# Death, no will, house goes to siblings rather than wife



## mdoyle44ie (18 Jul 2011)

A friend of mine's husband passed away a while ago; they had no children. According to her, there was no will but it was her husband's wishes that the house go entirely to his siblings. (To be honest it's even uncertain as to who owns the house even though they lived there for 50 years) However, there appears to be no will. 

From my understanding of "the legal right share"(sorry, cannot include a URL but it's mentioned on the Citizens Information site) , his wife is entitled by law to half his estate? Can she be totally excluded from her rights to the house?


----------



## mf1 (18 Jul 2011)

1. No will - rules of intestacy apply. 
2. Spouse /no children - spouse inherits entire of deceased's estate. 
3. What is the estate? Is the house owned by either or both of them? If neither of them own it, it may not form part of his estate.

Legal right share only arises where there is a will. 

mf


----------



## Padraigb (18 Jul 2011)

I concur with my learned friend. 

As she now owns whatever interest he had in the property, she is free to dispose of it as she likes. If she wants to give some expression to her husband's wishes, she may do so (but if she hands over the house, they might be hit with CAT).

One possibility she might consider, if she wants to continue living there, is to make a will leaving the property to them.


----------



## csirl (18 Jul 2011)

mf1 said:


> 1. No will - rules of intestacy apply.
> 2. Spouse /no children - spouse inherits entire of deceased's estate.
> 3. What is the estate? Is the house owned by either or both of them? If neither of them own it, it may not form part of his estate.
> 
> ...


 
Agree. The important thing is to establish who owns the house. 

I wouldnt advise getting into the ifs and buts of what would have happened if a Will had been made - the facts are that one wasnt, so it legally it must be dealt with as an intestacy. Ideally, she should get a grant of administration so that everything is clarified and dealt with in good time - this type of thing has a tendancy to get messy to sort out when left on the long finger.


----------



## onq (18 Jul 2011)

Vague claims of what the spouse intended are not supported outside of the US courts system afaics.

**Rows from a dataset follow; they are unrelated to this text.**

/-- The first packet of a message creates its tracker, or draws a receiver-not-ready answer (R259, R351). -/
def State.openTrack (s : State) (c : Nat) (p : XIn) (opcode : Nat) : Option XTrack × State :=
  let x := s.conn c
  match x.recvs.find? (fun r => decide (r.seq = p.seq)) with
  | none => (none, s.rnr c p)
  | some r =>
    if !s.trackFree c then (none, (s.rnr c p).bump Reg.n_tracker_full)
    else
      let bound := x.sealTo.isSome && !x.unbind
      match (if bound then (match x.sealTo with
          | some g => s.sealCredit g
          | none => some s) else some s) with
      | none => (none, (s.rnr c p).bump Reg.n_seal_rnr)
      | some s =>
        let short := decide (opcode = 0x30) && decide (r.cap < p.total)
        let t : XTrack := { read := false, seq := p.seq, total := p.total, got := 0, short := short, opcode := opcode, imm := p.imm,
                            fence := p.fence, low := p.psn, recv := some r, sealed := bound && !short, parts := [],
                            held := [], cursor := 0, readback := false }
        let s := s.setConn c ({ x with recvs := x.recvs.filter (fun e => !decide (e.seq = p.seq)) }.putTrack false p.seq (some t))
        if short then
          let s := if bound then (s.sealReturn x.sealTo).sealGap x.sealTo else s
          let s := s.bump Reg.n_recv_too_short
          (some t, s.recvEnd r.ref ST_RECV_TOO_SHORT 0 p.seq opcode p.imm)
        else (some t, s)

/-- A packet of a message that consumes a posted receive. -/
def State.recvIn (s : State) (c : Nat) (p : XIn) (opcode : Nat) (base : Option Nat) : Bool × State :=
  match (s.conn c).track false p.seq with
  | some t => s.placeRecv c p { t with fence := t.fence || p.fence, imm := if t.imm.isSome then t.imm else p.imm } base
  | none =>
    match s.openTrack c p opcode with
    | (some t, s) => s.placeRecv c p t base
    | (none, s) => (false, s)

/-- WRITE_DATA (R260, R263). -/
def State.writeIn (s : State) (c : Nat) (p : XIn) : Bool × State :=
  match s.keyCheck c p.rkey (p.roff + p.off) p.data.length 1 with
  | 0 =>
    let a := (s.key (p.rkey % 2 ^ 22)).base + p.roff
    if p.imm.isSome then s.recvIn c p 0x31 (some a)
    else (true, s.dmaWrite (s.conn c).drawer [(a + p.off, p.data)])
  | st => (true, s.refuse c p st)

/-- Answers of a READ are queued, one packet for each PAYLOAD bytes (R277, R278). -/
def readAnswers (onum mtu : Nat) (data : List Byte) : List XCtl :=
  let n := max 1 ((data.length + mtu - 1) / mtu)
  (List.range n).map (fun k => { wire := 4, fence := false, seq := onum, off := k * mtu, total := data.length, ext := [],
                                 data := (data.drop (k * mtu)).take mtu, item := none })

/-- The item a responder's reads belong to: they have none. -/
def noRef : Ref := { ring := 2 ^ 40 + 63, index := 0, tag := 0, cplReq := false }

/-- A validated READ request or atomic is executed: its DMA read waits to be issued (R260, R261, R263). -/
def State.execReq (s : State) (c : Nat) (r : XReq) : State :=
  let x := s.conn c
  let i := r.rkey % 2 ^ 22
  let a := (s.key i).base + r.roff
  match s.drPort x.drawer with
  | none => s
  | some q =>
    let s := s.keyUp i
    if r.wire = 3 then
      if r.total = 0 then (s.keyDown i).setConn c { x with ctl := x.ctl ++ readAnswers r.seq x.mtu [] }
      else s.queueReads q x.drawer noRef (.readResp c (r.seq + 2 ^ 32 * i + 2 ^ 64 * r.psn)) [(a, r.total)]
    else s.queueReads q x.drawer noRef (.atomic c r.seq r.wire r.op1 r.op2 i r.psn) [(a, 8)]

/-- READ_REQ and the atomic requests (R261, R263, R267). -/
def State.reqIn (s : State) (c : Nat) (p : XIn) : Bool × State :=
  let x := s.conn c
  let n := if p.wire = 3 then p.total else 8
  let kept := if p.wire = 3 then none else mget x.results p.seq
  match kept with
  | some (v, _) =>
    let k : XCtl := { wire := 7, fence := false, seq := p.seq, off := 0, total := 8, ext := [], data := beBytes 8 v, item := none }
    (true, (s.setConn c { x with ctl := x.ctl ++ [k] }).bump Reg.n_atomic_replayed)
  | none =>
    match s.keyCheck c p.rkey p.roff n (if p.wire = 3 then 0 else 2) with
    | 0 =>
      let r : XReq := { psn := p.psn, wire := p.wire, seq := p.seq, total := n, rkey := p.rkey, roff := p.roff, op1 := p.op1, op2 := p.op2 }
      if p.fence && psnLt x.rcvBase p.psn then (true, s.setConn c { x with heldReq := x.heldReq ++ [r] })
      else (true, s.execReq c r)
    | st => (true, s.refuse c p st)

/-- READ_RESP: bytes are placed into the READ's own segments (R284). -/
def State.readIn (s : State) (c : Nat) (p : XIn) : Bool × State :=
  let x := s.conn c
  match x.ops.find? (fun o => decide (o.opcode = 0x32) && decide (o.seq = p.seq)) with
  | none => (false, s.bump Reg.n_place_mismatch)
  | some o =>
    let fresh : XTrack := { read := true, seq := p.seq, total := p.total, got := 0, short := false, opcode := 0x32, imm := none,
                            fence := false, low := p.psn, recv := none, sealed := false, parts := [], held := [], cursor := 0,
                            readback := false }
    let t := x.track true p.seq
    if t.isNone && !s.trackFree c then (false, (s.rnr c p).bump Reg.n_tracker_full)
    else
      let t := t.getD fresh
      if p.total ≠ t.total ∨ p.total ≠ o.len ∨ t.total < p.off + p.data.length then (false, s.bump Reg.n_place_mismatch)
      else
        let s := s.dmaWrite x.drawer (placeSegs o.segs p.off p.data)
        let got := t.got + p.data.length
        if got = t.total then
          let s := s.setConn c { (x.putTrack true p.seq none) with ops := x.ops.filter (fun e => !decide (e.ref.index = o.ref.index)) }
          (true, s.opEnd o ST_OK o.len)
        else
          let os := x.ops.map (fun e => if e.ref.index = o.ref.index then { e with got := got } else e)
          (true, s.setConn c { (x.putTrack true p.seq (some { t with got := got })) with ops := os })

/-- ATOMIC_RESP (R261, R265). -/
def State.atomicIn (s : State) (c : Nat) (p : XIn) : Bool × State :=
  let x := s.conn c
  match x.ops.find? (fun o => (decide (o.opcode = 0x33) || decide (o.opcode = 0x34)) && decide (o.seq = p.seq)) with
  | none => (false, s.bump Reg.n_place_mismatch)
  | some o =>
    if p.data.length ≠ 8 then (false, s.bump Reg.n_place_mismatch)
    else
      let s := s.setConn c { x with ops := x.ops.filter (fun e => !decide (e.ref.index = o.ref.index)) }
      (true, s.opEnd o ST_OK (beNat p.data))

/-- ABANDON closes an open tracker (R283). -/
def State.abandonIn (s : State) (c : Nat) (p : XIn) : Bool × State :=
  let x := s.conn c
  match x.track false p.seq with
  | none => (true, s)
  | some t =>
    let s := t.held.foldl (fun (s : State) h => s.release h.2.2) s
    let s := s.setConn c (x.putTrack false p.seq none)
    if t.short then (true, s)
    else
      let s := if t.sealed then (s.sealReturn x.sealTo).sealGap x.sealTo else s
      match t.recv with
      | some r => (true, s.recvEnd r.ref ST_REMOTE_ACCESS t.got t.seq t.opcode t.imm)
      | none => (true, s)

/-- Completions and requests that FENCE withheld go on once everything before them has been received (R267). -/
def State.fenceGo (s : State) (c : Nat) : State :=
  let x := s.conn c
  let goC := x.heldCpl.filter (fun h => !psnLt x.rcvBase h.low)
  let goR := x.heldReq.filter (fun r => !psnLt x.rcvBase r.psn)
  if goC.isEmpty && goR.isEmpty then s
  else
    let s := s.setConn c { x with heldCpl := x.heldCpl.filter (fun h => psnLt x.rcvBase h.low),
                                  heldReq := x.heldReq.filter (fun r => psnLt x.rcvBase r.psn) }
    let s := goC.foldl (fun (s : State) (h : XHeld) => s.complete h.ref ST_OK h.count h.detail) s
    goR.foldl (fun (s : State) (r : XReq) => s.execReq c r) s

/-- A packet is marked received, and an ACK is sent when R285 asks for one. -/
def State.marked (s : State) (c : Nat) (p : XIn) (d : Nat) : State :=
  let x := s.conn c
  let y := { x.mark d with ackCnt := x.ackCnt + 1, ackCe := x.ackCe + b2n p.ce, ackPath := p.path,
                           ackPaths := if p.ce then x.ackPaths ||| 2 ^ p.path else x.ackPaths }
  let s := (s.setConn c y).fenceGo c
  if p.ack || decide (s.atLeast1 Reg.XPT_ACK_CFG_ACK_COALESCE ≤ (s.conn c).ackCnt) then s.sendAck c else s

/-- A packet with a PSN meets the receiver's window (R282) and is processed by opcode (R283). -/
def State.dataIn (s : State) (c : Nat) (p : XIn) (auth : Bool) : State :=
  let x := s.conn c
  let d := idxSub p.psn x.rcvBase
  if 2 ^ 31 ≤ d ∨ (0 < d ∧ bit x.rcvMap (d - 1)) then
    ((s.setConn c { x with ackPath := p.path }).sendAck c).bump Reg.n_dup_drop
  else if 256 ≤ d then s.bump Reg.n_window_drop
  else if x.enc && !auth then s.authFailed c 0
  else
    let s := s.bump Reg.n_rx_data_pkts
    let s := if p.ce then s.bump Reg.n_ce_received else s
    let r := match p.wire with
      | 0x01 => s.recvIn c p 0x30 none
      | 0x02 => s.writeIn c p
      | 0x03 | 0x05 | 0x06 => s.reqIn c p
      | 0x04 => s.readIn c p
      | 0x07 => s.atomicIn c p
      | 0x0E => s.abandonIn c p
      | _ => (true, s)
    if r.1 then r.2.marked c p d else r.2

/-- The first packet of XPT[p] whose connection's context is at hand, or that names no connection; contexts that are missing
begin to be read (R226, R250). -/
def State.xptPick : List (Frame × Nat) → List (Frame × Nat) → State → Option (Frame × Nat × List (Frame × Nat)) × State
  | [], _, s => (none, s)
  | (f, k) :: t, skipped, s =>
    let c := match parseUdp (s.frameBytes f) with
      | some u => if k = 0 then beAt u.pl 4 4 else beAt u.pl 5 3
      | none => 2 ^ 32
    if (s.conn c).st = 0 then (some (f, k, skipped ++ t), s)
    else match s.context c with
      | (true, s) => (some (f, k, skipped ++ t), s)
      | (false, s) => State.xptPick t (skipped ++ [(f, k)]) s

/-- Is a packet accepted by its connection (R268)? -/
def State.xptAccepts (s : State) (c token : Nat) (u : XPkt) : Bool :=
  let x := s.conn c
  liveConn x.st && decide (token = x.ltoken) && decide (u.src = x.raddr) && decide (u.dst = s.localAddr x.laddr)

/-- A packet dropped under R268, with the reset notice it may draw. -/
def State.xptMismatch (s : State) (c : Nat) (l : List Byte) : State :=
  let x := s.conn c
  let s := s.bump Reg.n_rx_conn_mismatch
  if beAt l 1 1 ≠ 0x12 ∧ x.st ≠ 0 ∧ (beAt l 12 4 ≠ x.ltoken ∨ x.st = 1 ∨ x.st = 4) then s.sendNotice c l else s

/-- Does a packet answer an operation of the connection: READ_RESP, ATOMIC_RESP, ACK or NAK? -/
def isAnswer (wire : Nat) : Bool := [4, 7, 0x10, 0x11].contains wire

/-- A packet that arrives for a drawer in its quiesce sequence is dropped and counted (R104). Answers to work that the drain
still lets end are not dropped, and an answer to work already ended is a stale result (R103; DEDUCED, log entry 20). -/
def State.quiesceDrop (s : State) (d : Nat) (answer : Bool) : State :=
  if answer then s.bump Reg.n_stale_result_discard else s.bump (Reg.n_rx_quiesce_drop d)

/-- A Spline packet at the transport engine, handled by `go` once its connection accepts it (R268, R275, R277). -/
def State.splPacket (s : State) (f : Frame) (go : Nat → XIn → State → State) : State :=
  match parseUdp (s.frameBytes f) with
  | none => s.bump Reg.n_rx_conn_mismatch
  | some u =>
    let l := u.pl
    let c := beAt l 4 4
    let x := s.conn c
    if !s.on Reg.XPT_CFG_ENABLE then s
    else if !u.ok then s.bump Reg.n_udp_csum_error
    else if !splOk l then s.bump Reg.n_hdr_error
    else if x.st = 0 then s.bump Reg.n_rx_conn_mismatch
    else if s.quiescing x.drawer && !(s.draining x.drawer && isAnswer (beAt l 1 1)) then s.quiesceDrop x.drawer (isAnswer (beAt l 1 1))
    else if !s.xptAccepts c (beAt l 12 4) u || x.roce then s.xptMismatch c l
    else if !decide (bit (beAt l 2 1) 5 = x.enc) && !decide (beAt l 1 1 = 0x12) then s.bump Reg.n_hdr_error
    else
      let off := 32 + (extLen (beAt l 1 1) (bit (beAt l 2 1) 6)).getD 0
      let n := l.length - off
      if x.enc then
        let data := slice (Config.freeBytes s.freeCtr (n - 16)) 0 (n - 16)
        go c (splIn u f.quire data) { s with freeCtr := s.freeCtr + 1 }
      else go c (splIn u f.quire (l.drop off)) s

/-- The next packet of XPT[p] is taken when it has one of the wire opcodes asked for, or no proper header. -/
def State.splTake (s : State) (p : Nat) (wires : List Nat) (go : Nat → XIn → State → State) : State :=
  match State.xptPick (mgetD s.tm.xptQ p []) [] s with
  | (none, s) => s
  | (some (f, k, rest), s) =>
    let w := match parseUdp (s.frameBytes f) with
      | some u => if splOk u.pl then some (beAt u.pl 1 1) else none
      | none => none
    if k ≠ 0 ∨ (w.isSome ∧ !wires.contains (w.getD 0)) then s
    else
      let s := { s with tm := { s.tm with xptQ := mputD s.tm.xptQ p rest [] } }
      (s.splPacket f go).release f.quire

end Sys2Proof.Machine
end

The whole of the estate goes to the surviving next of kin, in this case the spouse.

ONQ.


----------



## beffers (18 Jul 2011)

Agree with the others posters. If there is no will, the wife gets everything. What the husband stated verbally as to what he wanted to happen to the house after his death, has no bearing in law. He can not cut his wife out of his will 100%. But if he wanted to leave a share of the home to his siblings, he should have made a Will saying so. If he didn't, his wife gets everything, and she has no legal obligation whatsoever to give it to anyone else. If it turns out that the husband did not own the home, it is possible that he and his wife may claim squatters rights to it if they lived in it for at least 12 unbroken, uncontested years. She may need to get herself to a solicitor if that is the case, as odds she won't be able to handle a claim like that by herself.


----------



## mdoyle44ie (19 Jul 2011)

Thanks for your feedback, I appreciate it. Just to note that I checked with the Property Registration Authority - the ownership of the house was indeed in her husband's name.


----------